Que tipos de roteiros o senhor acha que o Amazonas tem potencial de explorar? 

O turismo de aventura precisa de uma atenção, além do de ‘sol e praia’.  Estamos terminando a parte de orçamento para fazer barracas nas principais praias da cidade e fazer uma estrutura mínima para elas. A ideia é fazer algo sem muito luxo, porém funcional.  Já o turismo de aventura seria  as cachoeiras de Presidente Figueiredo, a Serra de Aracá, a Serra da Valéria. 

O turismo comunitário parece que foi abandonado. Como o senhor avalia isso? 

Não, pelo contrário. Esse turismo é muito bom e bastante elogiado. Inclusive teve uma matéria na Folha de São Paulo. Nós trouxemos o repórter de lá e ele fez essa matéria na base comunitária. E é isto que está faltando, promover mais. E é o que temos levado. Acabamos de levar para a feira de turismo na Espanha e para o The New York Times Travel Show que é em Nova York.  Esse turismo é importante, pois cruza duas vertentes. Ele favorece aquela pessoa que quer ficar na casa do caboclo vivendo aquela experiência como também ajuda quem quer viver uma aventura. 

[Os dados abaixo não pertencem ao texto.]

-- ==== Sys2Proof/Machine/Formats.lean ====
section
/-! DEFINITION. The byte layouts of Section 11: host frames, replies, notices, display frames, log records, dictionary
records, ready pages and the store header. -/

namespace Sys2Proof.Machine

/-! ### Codes (R196): a state's place in the table that lists it, from 0. Where a table gives all the values of a field in
one row (the STATE of a position, the CAUSE of R36), the code is the place in that row (log entry 38). -/

def posCode : Pos → Nat
  | .a => 0
  | .b => 1

/-- Position, 2 for none (R196). -/
def optPosCode : Option Pos → Nat
  | some p => posCode p
  | none => 2

def clsCode : Cls → Nat
  | .record => 0
  | .bench => 1
  | .sealed => 2
  | .offRecord => 3

def clsOfCode : Nat → Option Cls
  | 0 => some .record
  | 1 => some .bench
  | 2 => some .sealed
  | 3 => some .offRecord
  | _ => none

/-- Region codes: 0 LOG, 1 J, 2 PA, 3 PB (R196). -/
def dictCode : Dict → Nat
  | .j => 1
  | .pa => 2
  | .pb => 3

def dictOfCode : Nat → Option Dict
  | 1 => some .j
  | 2 => some .pa
  | 3 => some .pb
  | _ => none

def posOfCode : Nat → Option Pos
  | 0 => some .a
  | 1 => some .b
  | _ => none

def tierCode : Tier → Nat
  | .live => 0
  | .settled => 1
  | .delayed => 2

def tierOfCode : Nat → Option Tier
  | 0 => some .live
  | 1 => some .settled
  | 2 => some .delayed
  | _ => none

def feedStateCode : FeedState → Nat
  | .off => 0
  | .active => 1
  | .repaint => 2
  | .stalled => 3

/-- The state of a key link: no table lists UP and DOWN, which paragraph 1.3 names in this order (DESIGN CHOICE, log
entry 38). -/
def linkCode : LinkState → Nat
  | .up => 0
  | .down => 1

def posStateCode : PosState → Nat
  | .off => 0
  | .down => 1
  | .shadow => 2
  | .requesting => 3
  | .live => 4

def floorCode : FloorState → Nat
  | .vacant => 0
  | .held => 1
  | .passing => 2

def floorCauseCode : FloorCause → Nat
  | .sessionOpen => 0
  | .firstStroke => 1
  | .takeStroke => 2
  | .handover => 3
  | .cleanPass => 4
  | .forcedWait => 5
  | .forcedOverflow => 6
  | .cancel => 7
  | .liveLost => 8
  | .release => 9

/-- The CAPTURE mark, in the order of paragraph 3.2; the table of R44 lists them in another (DESIGN CHOICE, log entry
38). -/
def captureCode : CaptureMark → Nat
  | .none => 0
  | .current => 1
  | .expired => 2

def syncCode : SyncState → Nat
  | .unlocked => 0
  | .locked => 1
  | .holdover => 2

def timeEventCode : TimeEvent → Nat
  | .lock => 0
  | .step => 1
  | .holdover => 2
  | .recover => 3

def storeCode : StoreState → Nat
  | .unmounted => 0
  | .mounting => 1
  | .unformatted => 2
  | .ready => 3
  | .formatting => 4
  | .fault => 5

def regionCode : RegionState → Nat
  | .ready => 0
  | .erasing => 1
  | .blankNeeded => 2

/-- FREE is 0 (R73). -/
def pageCode : PageState → Nat
  | .opened => 1
  | .waiting => 2
  | .programming => 3

/-- The KIND of a unit, in the order of the unit's table in paragraph 7.1 (log entry 38). -/
def unitKindCode : UnitKind → Nat
  | .word => 0
  | .untranslate => 1
  | .number => 2
  | .speakerLabel => 3
  | .command => 4
  | .note => 5

def unitStateCode : UnitState → Nat
  | .provisional => 0
  | .committed => 1
  | .firm => 2

def sessionCode : SessionState → Nat
  | .closed => 0
  | .opened => 1
  | .closing => 2

def portStateCode : PortState → Nat
  | .off => 0
  | .running => 1
  | .stalled => 2

/-- The reason of an UNDO-BLOCKED notice, in the order of R120 (log entry 38). -/
def undoBlockCode : UndoBlock → Nat
  | .empty => 0
  | .firm => 1
  | .otherPosition => 2
  | .locked => 3

/-- Conditions are numbered 1 to 15 in table order (paragraph 11.4). -/
def condCode : Cond → Nat
  | .keyLinkDown .a => 1
  | .keyLinkDown .b => 2
  | .floorVacant => 3
  | .syncHoldover => 4
  | .syncUnlocked => 5
  | .logNearlyFull => 6
  | .logFull => 7
  | .unloggedStrokes => 8
  | .storeFault => 9
  | .feedStalled .p1 => 10
  | .feedStalled .p2 => 11
  | .feedStalled .p3 => 12
  | .feedStalled .p4 => 13
  | .noticeOverflow => 14
  | .lockBroken => 15

def condOfCode : Nat → Option Cond
  | 1 => some (.keyLinkDown .a)
  | 2 => some (.keyLinkDown .b)
  | 3 => some .floorVacant
  | 4 => some .syncHoldover
  | 5 => some .syncUnlocked
  | 6 => some .logNearlyFull
  | 7 => some .logFull
  | 8 => some .unloggedStrokes
  | 9 => some .storeFault
  | 10 => some (.feedStalled .p1)
  | 11 => some (.feedStalled .p2)
  | 12 => some (.feedStalled .p3)
  | 13 => some (.feedStalled .p4)
  | 14 => some .noticeOverflow
  | 15 => some .lockBroken
  | _ => none

/-- Reasons are numbered from 01h in the order of R186 (paragraph 11.3). -/
def reasonCode : Reason → Nat
  | .busy => 1
  | .badKind => 2
  | .badLength => 3
  | .badValue => 4
  | .notMounted => 5
  | .unformatted => 6
  | .sessionOpen => 7
  | .noSession => 8
  | .regionState => 9
  | .regionFull => 10
  | .bucketFull => 11
  | .stagingFull => 12
  | .tooLong => 13
  | .range => 14
  | .lockHeld => 15
  | .notLocked => 16
  | .released => 17
  | .noCapture => 18
  | .late => 19
  | .stillActive => 20
  | .storeFault => 21

/-- One byte of a code. -/
def byte (n : Nat) : Byte := BitVec.ofNat 8 n

/-! ### Display frames (paragraph 11.5) -/

def Frame.code : Frame → Byte
  | .clear => 1
  | .add .. => 2
  | .retractFrom _ => 3
  | .replace .. => 4
  | .redact _ => 5
  | .confirm _ => 6
  | .gap .. => 7
  | .repaintBegin _ => 8
  | .repaintEnd => 9
  | .probe => 10

def Frame.payload : Frame → Bytes
  | .clear => []
  | .add n c sp join par prov susp t =>
    be 4 n ++ [byte (clsCode c), byte sp, beFlags [join, par, prov, susp]] ++ beText t
  | .retractFrom n => be 4 n
  | .replace n c join t => be 4 n ++ [byte (clsCode c), beFlags [join]] ++ beText t
  | .redact n => be 4 n
  | .confirm n => be 4 n
  | .gap c n => byte (clsCode c) :: be 4 n
  | .repaintBegin n => be 4 n
  | .repaintEnd => []
  | .probe => []

/-- The bytes of a display frame on the line (paragraph 11.5, R175). -/
def Frame.onLine (f : Frame) (seq : Byte) : Bytes :=
  let body := seq :: f.code :: byte f.payload.length :: f.payload
  0x5A#8 :: body ++ [crc8 body]

/-! ### Host frames (paragraph 11.3) -/

/-- The bytes of a host frame on the line. -/
def hostFrame (kind tag : Byte) (payload : Bytes) : Bytes :=
  let body := be 2 (payload.length + 2) ++ kind :: tag :: payload
  0xC3#8 :: body ++ be 2 (crc16 body).toNat

/-- The payload of a reply (paragraph 11.3). -/
def Result.payload : Result → Bytes
  | .done data => 0 :: data
  | .accepted => [1]
  | .refused r => [2, byte (reasonCode r)]

/-- The kind byte of a notice (paragraph 11.3). -/
def Notice.code : Notice → Byte
  | .completion .. => 0x82
  | .condition .. => 0x83
  | .floor .. => 0x84
  | .time .. => 0x85
  | .undoBlocked .. => 0x86
  | .stroke .. => 0x87

/-- The tag of a notice: the request's for a COMPLETION, 0 otherwise (R188). -/
def Notice.tag : Notice → Byte
  | .completion tag .. => tag
  | _ => 0

/-- The payload of a notice: its fields in the order of the owning rule (R196, paragraph 11.3). EVENT of a CONDITION notice
is 0 for RAISED and 1 for CAUSE-ENDED, the order in which R189 names them (DESIGN CHOICE, log entry 38: no table lists
them). The part number of a COMPLETION is one byte and DROPPED of a FLOOR notice four (DESIGN CHOICE, log entry 15: neither
R196 nor paragraph 11.3 gives them a width). -/
def Notice.payload : Notice → Bytes
  | .completion _ kind failed part last data =>
    kind :: (match failed with
      | none => [0, 0]
      | some r => [3, byte (reasonCode r)]) ++ [byte part, beBool last] ++ data
  | .condition c raised set cause n =>
    [byte (condCode c), (if raised then 0 else 1), beBool set, beBool cause] ++ be 4 n
  | .floor fl live req cause dropped n =>
    [byte (floorCode fl), byte (optPosCode live), byte (optPosCode req), byte (floorCauseCode cause)] ++ be 4 dropped ++
      be 4 n
  | .time ev sync e code rate steps n =>
    [byte (timeEventCode ev), byte (syncCode sync)] ++ beSigned e ++ be 4 code ++ be 4 rate ++ be4 steps ++ be 4 n
  | .undoBlocked p seq reason number n =>
    byte (posCode p) :: be4 seq ++ [byte (undoBlockCode reason)] ++ beOpt (number.map (be 4)) ++ be 4 n
  | .stroke p seq keys n damaged held unlogged =>
    byte (posCode p) :: beOpt (seq.map be4) ++ be 3 keys.toNat ++ be 4 n ++ [beFlags [damaged, held, unlogged]]

/-- The bytes of the frame the host transmitter sends (paragraph 11.3). -/
def TxFrame.onLine : TxFrame → Bytes
  | .reply r => hostFrame 0x80 r.tag r.result.payload
  | .notice n => hostFrame n.code n.tag n.payload
  | .text f => hostFrame 0x81 0 (f.code :: f.payload)

/-! ### Records of the note memory (paragraphs 11.6 and 11.7) -/

/-- The position and flags byte of a log record (paragraph 11.6). -/
def logFlags (p : Option Pos) (live damaged held undo aborted : Bool) : Byte :=
  byte (optPosCode p + 4 * flagBits [live, damaged, held, undo, aborted])

/-- A log record of 16 bytes with its check (paragraph 11.6, R197). -/
def logRecord (value : Nat) (flags : Byte) (timecode : Nat) (seq : Nat) (session : Nat) (kind : Byte) : Bytes :=
  let body := be 3 value ++ [flags] ++ be 4 timecode ++ be 4 seq ++ be 2 session ++ [kind]
  body ++ [checkByte body]

/-- A log slot passes its check: 16 bytes that sum to 0 (R197). -/
def slotPasses (slot : Bytes) : Bool := sum8 slot = 0

/-- A log slot is empty: all FFh (R56). -/
def slotEmpty (slot : Bytes) : Bool := slot.all (· = erasedByte)

/-- A dictionary record (paragraph 11.7); kinds 1 ENTRY, 2 TOMBSTONE, 3 PREFIX. -/
def dictRecord (kind : Byte) (outline : List Nat) (text : Bytes) (link : Nat) : Bytes :=
  let head := [kind, byte outline.length, byte text.length]
  let rest := be 4 link ++ beStrokes outline ++ text
  head ++ checkByte (head ++ rest) :: rest

/-- The mark of a ready page with its check (paragraph 11.7): "CALWIXDR", the region byte. -/
def readyMark (d : Dict) : Bytes :=
  let mark := [0x43#8, 0x41#8, 0x4C#8, 0x57#8, 0x49#8, 0x58#8, 0x44#8, 0x52#8, byte (dictCode d)]
  mark ++ [checkByte mark]

/-- The mark of the store header: "CALWIXNM" (paragraph 11.7). -/
def headerMark : Bytes := [0x43#8, 0x41#8, 0x4C#8, 0x57#8, 0x49#8, 0x58#8, 0x4E#8, 0x4D#8]

/-- A start block and a length, two bytes each. -/
def Span.bytes (r : Span) : Bytes := be 2 r.start ++ be 2 r.len

/-- The region table as bytes. -/
def Header.table (h : Header) : Bytes := h.log.bytes ++ h.j.bytes ++ h.pa.bytes ++ h.pb.bytes

/-- The four timing values as bytes. -/
def Timing.bytes (t : Timing) : Bytes :=
  be 2 t.programMax ++ be 2 t.eraseMax ++ be 2 t.suspendLatency ++ be 2 t.resumeInterval

/-- The store header (paragraph 11.7). -/
def headerBytes (h : Header) (t : Timing) : Bytes :=
  let body := headerMark ++ [1] ++ be 2 h.capacity ++ h.table ++ t.bytes
  body ++ be 2 (crc16 body).toNat

/-- The timing values FORMAT-STORE accepts (R69). -/
def Timing.valid (t : Timing) : Bool :=
  decide (100 ≤ t.programMax ∧ t.programMax ≤ 10000 ∧ 10 ≤ t.eraseMax ∧ t.eraseMax ≤ 10000 ∧
    1 ≤ t.suspendLatency ∧ t.suspendLatency ≤ 1000 ∧ t.resumeInterval ≤ 10000)

/-- A region lies within blocks 1 to capacity - 1 (R56). -/
def Span.within (r : Span) (capacity : Nat) : Bool := decide (1 ≤ r.start ∧ r.start + r.len ≤ capacity)

/-- Two regions share no block (R56). -/
def Span.apart (r q : Span) : Bool := decide (r.start + r.len ≤ q.start ∨ q.start + q.len ≤ r.start)

/-- The contents test of a valid header (R56). -/
def Header.valid (h : Header) : Bool :=
  decide (256 ≤ h.capacity ∧ h.capacity ≤ 4096) &&
  h.log.within h.capacity && h.j.within h.capacity && h.pa.within h.capacity && h.pb.within h.capacity &&
  h.log.apart h.j && h.log.apart h.pa && h.log.apart h.pb && h.j.apart h.pa && h.j.apart h.pb && h.pa.apart h.pb &&
  decide (16 ≤ h.log.len ∧ 4 ≤ h.j.len ∧ 4 ≤ h.pa.len ∧ 4 ≤ h.pb.len)

/-- The number in two bytes at an offset. -/
def be2At (bs : Bytes) (off : Nat) : Nat := ofBe ((bs.drop off).take 2) 0

/-- The number in four bytes at an offset. -/
def be4At (bs : Bytes) (off : Nat) : Nat := ofBe ((bs.drop off).take 4) 0

/-- The number in one byte at an offset. -/
def byteAt (bs : Bytes) (off : Nat) : Nat := (bs.getD off 0).toNat

/-- The span at an offset. -/
def spanAt (bs : Bytes) (off : Nat) : Span := ⟨be2At bs off, be2At bs (off + 2)⟩

/-- The header that the 37 bytes of a header page hold, when it is valid (R56): mark, version, check and contents. -/
def parseHeader (bs : Bytes) : Option (Header × Timing) :=
  let h : Header :=
    { capacity := be2At bs 9, log := spanAt bs 11, j := spanAt bs 15, pa := spanAt bs 19, pb := spanAt bs 23 }
  let t : Timing :=
    { programMax := be2At bs 27, eraseMax := be2At bs 29, suspendLatency := be2At bs 31, resumeInterval := be2At bs 33 }
  if bs.take 8 = headerMark ∧ byteAt bs 8 = 1 ∧ (crc16 (bs.take 35)).toNat = be2At bs 35 ∧ h.valid = true ∧
      t.valid = true then some (h, t) else none

end Sys2Proof.Machine
end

Como está a tratativa de Madrid-Manaus? 

Não é só Madrid-Manaus. Nós estamos tratando com a Europa, Ibéria, a Latam e a American Airlines para tentar aumentar os fluxos dos destinos. Estamos tentando voos Manaus-Dallas para atingir pessoas para a pesca esportiva. E outro voo para Manaus-Madrid, porque perdemos ligação com a Europa com a TAP e não foi por incompetência governamental e sim por questão de fusão da aviação muito dinâmica. Você não pode culpar o governo por isso, todas as Companhias Aéreas Internacionais tem isenção de ICMS só que a TAP foi comprada pela a Azul, então o voo da TAP que vinha até Manaus ficou sem sentido a partir do momento que tem uma conexão Belém-Manaus ficou muito mais barato. Estamos tentando com Ibéria e com a Europa para abrir voo Manaus- Madrid, Manaus- Lisboa e Manaus-Europa. E nós temos potencial para fazer esses vôos.